Yandex N.V. is an international public company founded in 1997. In Russia, its primary legal entity is OOO "YANDEX", registered in 2000 with its headquarters in Moscow. The company is known worldwide under the Yandex brand—an acronym for "Yet Another Indexer," reflecting its initial specialization in search technologies.The company gained fame as the creator of the largest search engine in the Russian-speaking internet and as a developer of a vast ecosystem of services: from a browser and maps to cloud solutions, analytics tools, and e-commerce platforms. In the field of artificial intelligence, Yandex has established itself as a developer of large language models for the Russian language and one of the leading research centers in machine learning in Russia.

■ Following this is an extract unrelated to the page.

-- ==== Sys2Proof/Machine/Dispatch.lean ====
section
/-! DEFINITION. Dispatch: one arm per command, each one call of its meaning. -/

namespace Sys2Proof.Machine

In 2017, "Alice" became one of the first large-scale Russian-language assistants, relying on proprietary technology. The company then moved on to large LLMs, with the release of YaLM-100B in June 2022—the first open GPT-like model with 100 billion parameters, specifically optimized for the Russian language. The model was trained for 65 days on a cluster of 800 A100 graphics cards, processing 1.7 TB of text data. Since 2023, Yandex has been developing its Yandex Foundation Models service line in the cloud. Among its scientific discoveries, the Yandex Research team is known for developing innovative methods for the extreme compression of large language models, presented in the paper "Extreme Compression of Large Language Models via Additive Quantization." This technology allows for reducing the model size to 2-3 bits per parameter, cutting deployment costs by 8 times without significant loss of quality. CatBoost also deserves special attention—a classical ML algorithm that, from 2019 to the present day, has been leading in many Kaggle competitions, outperforming neural networks.
In 2025, the company introduced the YandexGPT 5 family. The lineup includes YandexGPT 5 Pro for complex business tasks and the open-source YandexGPT 5 Lite with 8 billion parameters for broad application. A key feature of the Lite version was its two-stage training process: a main pretraining on 15 trillion tokens and a "Powerup" stage on 320 billion high-quality data points, extending the context window to 32,000 tokens. It is one of the best models in terms of understanding the Russian language. Furthermore, Yandex's open-access Alchemist collection offers innovative tools for improving image generation quality, based on a systematic approach.